■ Task to carry out ■
Count every line below in which "turns" occurs, then give only the count.

***** Provided data

theorem SameInsts.turns {ks : List Nat} (hks : ∀ j ∈ ks, s.waitingAt j = [] ∧ (s.inst j).deficit = 0) (h : SameInsts s t) :
    ∃ u, ks.foldl State.admissionTurn (false, t) = (false, u) ∧ SameInsts s u := by
  induction ks generalizing t with
  | nil => exact ⟨t, rfl, h⟩
  | cons j ks ih =>
    obtain ⟨hwait, hdef⟩ := hks j (.head _)
    rw [List.foldl_cons, State.admissionTurn_none ((h.waitingAt j).trans hwait)]
    exact ih (fun m hm => hks m (.tail _ hm)) (h.noDeficit hdef)

theorem execAdmissionRound_nothing (hks : ∀ j ∈ s.quadInsts q, s.waitingAt j = [] ∧ (s.inst j).deficit = 0) :
    ∃ t, execAdmissionRound q s = .next t ∧ SameInsts s t := by
  obtain ⟨t, hfold, ht⟩ := SameInsts.turns hks ⟨.refl _ s, fun _ => rfl⟩
  have hrest : t.admitUncovered (s.quadInsts q) = t :=
    State.each_fixed (fun j hj => State.admitOne_none ((ht.waitingAt j).trans (hks j (List.mem_filter.mp hj).1).1))
  exact ⟨t, by rw [execAdmissionRound_eq, hfold]; simp [hrest], ht⟩

/-! ## A round of one slot -/

/-- Command `i` has passed admission. -/
def State.Ready (i : Nat) (s : State) : Prop := ∃ y, s.ctx i = some y ∧ y.phase = .ready

theorem State.admitCmd_ctx (c : Ctx) (i : Nat) (s : State) : (s.admitCmd c).ctx i = (s.ctx i).map (fun y => if y.id == c.id then { y with phase := .ready } else y) :=
  State.modCtx_ctx c.id i _

theorem State.Ready.admitCmd (h : s.Ready i) (c : Ctx) : (s.admitCmd c).Ready i := by
  obtain ⟨y, hy, hphase⟩ := h
  refine ⟨_, by rw [State.admitCmd_ctx, hy]; rfl, ?_⟩
  dsimp only
  split
  · rfl
  · exact hphase

theorem State.mem_waitingAt (hw : s.waitingAt k = c :: rest) : c ∈ s.ctxs :=
  (List.mem_filter.mp (hw ▸ List.mem_cons_self : c ∈ s.waitingAt k)).1

theorem State.admitCmd_ready (hc : c ∈ s.ctxs) : (s.admitCmd c).Ready c.id := by
  have hsome : (s.ctx c.id).isSome = true := List.find?_isSome.mpr ⟨c, hc, beq_self_eq_true _⟩
  obtain ⟨y, hy⟩ := Option.isSome_iff_exists.mp hsome
  refine ⟨_, by rw [State.admitCmd_ctx, hy]; rfl, ?_⟩
  simp [s.ctx_id _ _ hy]

theorem State.Ready.modInst (h : s.Ready i) (k : Nat) (f : Inst → Inst) : (s.modInst k f).Ready i := h

theorem State.Ready.admitWhile (h : s.Ready i) (k n : Nat) : (s.admitWhile k n).2.Ready i := by
  induction n generalizing s with
  | zero => exact h
  | succ n ih =>
    unfold State.admitWhile
    split
    · exact h
    · dsimp only
      split
      · exact ih ((h.admitCmd _).modInst _ _)
      · exact h

/-- A slot whose deficit and allowance cover its next command admits it. -/
theorem State.admitWhile_covered (hw : s.waitingAt k = c :: rest) (hcost : c.cost ≤ (s.inst k).deficit) (hc : s.capCovers c = true) (n : Nat) :
    (s.admitWhile k (n + 1)).2.Ready c.id := by
  unfold State.admitWhile
  simp only [hw, hcost, hc, decide_true, Bool.or_true, Bool.and_self, if_true]
  exact ((State.admitCmd_ready (State.mem_waitingAt hw)).modInst _ _).admitWhile _ _

theorem State.capCovers_modInst {f : Inst → Inst} (hf : ∀ i, (f i).allowance = i.allowance := by intro _; rfl) : (s.modInst k f).capCovers c = s.capCovers c := by
  have hallow : ((s.modInst k f).inst c.key).allowance = (s.inst c.key).allowance := by
    rw [State.modInst_inst]
    split
    case isTrue hk => rw [hf, hk]
    case isFalse => rfl
  rw [State.capCovers, hallow]
  rfl

/-- In its turn a slot's deficit grows by its tokens, within its bound; a command that it and the allowance cover is admitted. -/
theorem State.admissionTurn_covered {b : Bool} (hw : s.waitingAt k = c :: rest) (hc : s.capCovers c = true) (ht : 0 < (s.dinst k).share.tokens)
    (hcost : c.cost ≤ min ((s.inst k).deficit + 16 * (s.dinst k).share.tokens) (16 * (s.dinst k).share.tokens + 512)) :
    (State.admissionTurn (b, s) k).2.Ready c.id := by
  generalize htok : (s.dinst k).share.tokens = tok at ht hcost
  have hadmitted := State.admitWhile_covered (s := s.modInst k (fun i => { i with deficit := min (i.deficit + 16 * tok) (16 * tok + 512) })) hw
    (by rw [State.modInst_inst, if_pos rfl]; exact hcost) ((State.capCovers_modInst).trans hc) rest.length
  have hwait (f : Inst → Inst) : (s.modInst k f).waitingAt k = c :: rest := hw
  simp only [State.admissionTurn, hw, hwait, htok, Nat.ne_of_gt ht, List.isEmpty_cons, List.length_cons, Bool.false_eq_true, if_false]
  split
  · exact hadmitted.modInst _ _
  · exact hadmitted

theorem State.admissionTurn_only (a : Bool × State) (k : Nat) : Only [.ports, .insts, .ctxs] a.2 (State.admissionTurn a k).2 := by
  unfold State.admissionTurn
  have honly : Only [.ports, .insts, .ctxs] a.2 a.2 := .refl _ _
  dsimp only
  split_ifs
  · dsimp only
    exact honly.modInst rfl _ _
  · exact honly
  · dsimp only
    exact ((honly.modInst rfl _ _).admitWhile rfl _ _).modInst rfl _ _
  · exact (honly.modInst rfl _ _).admitWhile rfl _ _

/-- Where the only slot has tokens, nothing is left to those without. -/
theorem State.admitUncovered_tokens (ht : 0 < (s.dinst k).share.tokens) : s.admitUncovered [k] = s := by
  simp [State.admitUncovered, Nat.ne_of_gt ht, State.each]

/-! ## Undelivered deferred errors (R184) -/

theorem State.postVendor_e0 (p : Nat) (h : (s.port p).posted.e0 = false) : ((s.postVendor p 0xE0).port p).posted.e0 = true := by
  have hnew : (s.port p).posted.get 0xE0 = false := h
  rw [State.postVendor, if_neg (by simp [hnew])]
  have hanswered := (Answered.refl (instKey p 0) (s.modPort p (fun t => { t with posted := t.posted.set 0xE0 true }))).postEvent (vendorEv 0xE0)
  obtain ⟨-, -, -, hposted⟩ := Port.eq_of_tallies (hanswered.port p)
  rw [hposted, State.modPort_port_same]
  rfl

/-- Settles O17: a round by what waits and what covers it, the interval by its definition, the roll port by port, the event by what is undelivered. -/
theorem sequencerRoundsAndWindows : Obligations.SequencerRoundsAndWindows := by
  refine fun s => ⟨fun q hks => ?nothing, fun q k c rest hq hw hc => ⟨fun ht => ?noTokens, fun ht hcost => ?tokens⟩, fun q => rfl, ?windows, fun p hu hp => ?deferred⟩
  case nothing =>
    obtain ⟨t, hexec, ht⟩ := execAdmissionRound_nothing hks
    exact ⟨t, hexec, ht.only.ctxs, ht.only.out, ht.inst⟩
  case noTokens =>
    rw [exec_admissionRound, execAdmissionRound_eq, hq, List.foldl_cons, State.admissionTurn_noTokens hw ht]
    simp [State.admitUncovered, ht, State.each, State.admitOne_covered hw hc]
  case tokens =>
    obtain ⟨y, hy, hphase⟩ : (State.admissionTurn (false, s) k).2.Ready c.id := State.admissionTurn_covered hw hc ht hcost
    have hlive : (State.admissionTurn (false, s) k).2.live = s.live := (State.admissionTurn_only (false, s) k).live
    have hrest : (State.admissionTurn (false, s) k).2.admitUncovered [k] = (State.admissionTurn (false, s) k).2 :=
      State.admitUncovered_tokens (by rw [State.dinst, hlive]; exact ht)
    refine ⟨_, y, ?_, hy, hphase⟩
    rw [exec_admissionRound, execAdmissionRound_eq, hq]
    simp only [List.foldl_cons, List.foldl_nil, hrest, ite_self]
  case windows =>
    have honly := s.newWindows.allPorts_rollPort_only
    refine ⟨_, execHostViolWindowRoll_eq s, fun p => ?_, fun k => ?_, honly.ctxs, honly.live, honly.out⟩
    · rw [State.allPorts_rollPort_port]
      exact ⟨rfl, rfl⟩
    · rw [State.inst, honly.insts]
      exact s.newWindows_violWindow k
  case deferred =>
    refine ⟨_, if_neg (by simp [hu, hp]), ?_⟩
    rw [State.port, (Only.each (T := [.insts]) _ _ (fun j u h => h.modInst rfl j _) (.refl _ _)).ports]
    exact State.postVendor_e0 p hp

end Sys2Proof.Machine
end

section
/-! Proofs. What no operation but a command on the slots of instances touches: their journalled part (R197).

The records of the map leave the slots; so does what waits and is tried again, and a command that ends silently. One equation an operation. -/
namespace Sys2Proof.Machine
-- one theorem after another: fewer threads, whose stacks are large
set_option Elab.async false

/-! ## Operations that leave the durable state -/

@[simp] theorem State.capTrim_live (k : Nat) (s : State) : (s.capTrim k).live = s.live := (State.capTrim_only ..).live
@[simp] theorem State.complete_live (id : Nat) (st : Status) (dw0 : W32) (s : State) : (s.complete id st dw0).live = s.live := (State.complete_only ..).live
@[simp] theorem State.ackWrite_live (c : Ctx) (s : State) : (s.ackWrite c).live = s.live := (State.ackWrite_only ..).live
@[simp] theorem State.leaveStop_live (id : Nat) (s : State) : (s.leaveStop id).live = s.live := (State.leaveStop_only ..).live
@[simp] theorem State.dropOps_live (id : Nat) (s : State) : (s.dropOps id).live = s.live := (State.dropOps_only ..).live
@[simp] theorem State.addOp_live (o : Op) (s : State) : (s.addOp o).live = s.live := (State.addOp_only ..).live
@[simp] theorem State.modLine_live (nsid line : Nat) (f : Line → Line) (s : State) : (s.modLine nsid line f).live = s.live := (State.modLine_only ..).live
@[simp] theorem State.touchLine_live (nsid line : Nat) (entries : List Nat) (s : State) : (s.touchLine nsid line entries).live = s.live := (State.touchLine_only ..).live
@[simp] theorem State.deferError_live (nsid u cause epoch : Nat) (s : State) : (s.deferError nsid u cause epoch).live = s.live := (State.deferError_only ..).live
@[simp] theorem State.keepOld_live (stamp nsid first n : Nat) (s : State) : (s.keepOld stamp nsid first n).live = s.live := (State.keepOld_only ..).live
@[simp] theorem State.lookup_live (nsid line id : Nat) (s : State) : (s.lookup nsid line id).2.live = s.live := (State.lookup_only ..).live
@[simp] theorem State.lookups_live (nsid id : Nat) (lines : List Nat) (s : State) : (s.lookups nsid id lines).2.live = s.live := (State.lookups_only ..).live
@[simp] theorem State.fillUnit_live (v : Ns) (port : Nat) (p : Placed) (slba : Nat) (data : List (List Byte)) (s : State) :
    (s.fillUnit v port p slba data).live = s.live := (State.fillUnit_only ..).live
@[simp] theorem State.finishRead_live (id : Nat) (s : State) : (s.finishRead id).live = s.live := (State.finishRead_only ..).live
@[simp] theorem State.tryFlush_live (id : Nat) (s : State) : (s.tryFlush id).live = s.live := (State.tryFlush_only ..).live
@[simp] theorem State.discardGen_live (k : Nat) (g : W16) (s : State) : (s.discardGen k g).live = s.live := (State.discardGen_only ..).live
@[simp] theorem State.dropWithheld_live (k : Nat) (s : State) : (s.dropWithheld k).live = s.live := (State.dropWithheld_only ..).live
@[simp] theorem State.resetStops_live (k : Nat) (s : State) : (s.resetStops k).live = s.live := (State.resetStops_only ..).live
@[simp] theorem State.clearStops_live (mask : BitVec 16) (ctx : Option Nat) (s : State) : (s.clearStops mask ctx).live = s.live := (State.clearStops_only ..).live
@[simp] theorem State.recharge_live (k : Nat) (s : State) : (s.recharge k).live = s.live := (State.recharge_only ..).live
@[simp] theorem State.dropChange_live (k : Nat) (s : State) : (s.dropChange k).live = s.live := (State.dropChange_only ..).live
@[simp] theorem State.unlockWays_live (k : Nat) (nsid : Option Nat) (s : State) : (s.unlockWays k nsid).live = s.live := (State.unlockWays_only ..).live
@[simp] theorem State.awaitSeal_live (id : Nat) (dw0 : W32) (s : State) : (s.awaitSeal id dw0).live = s.live := (State.awaitSeal_only ..).live
@[simp] theorem State.reviewRegions_live (s : State) : s.reviewRegions.live = s.live := (State.reviewRegions_only _).live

**********

■ Written answer ■
2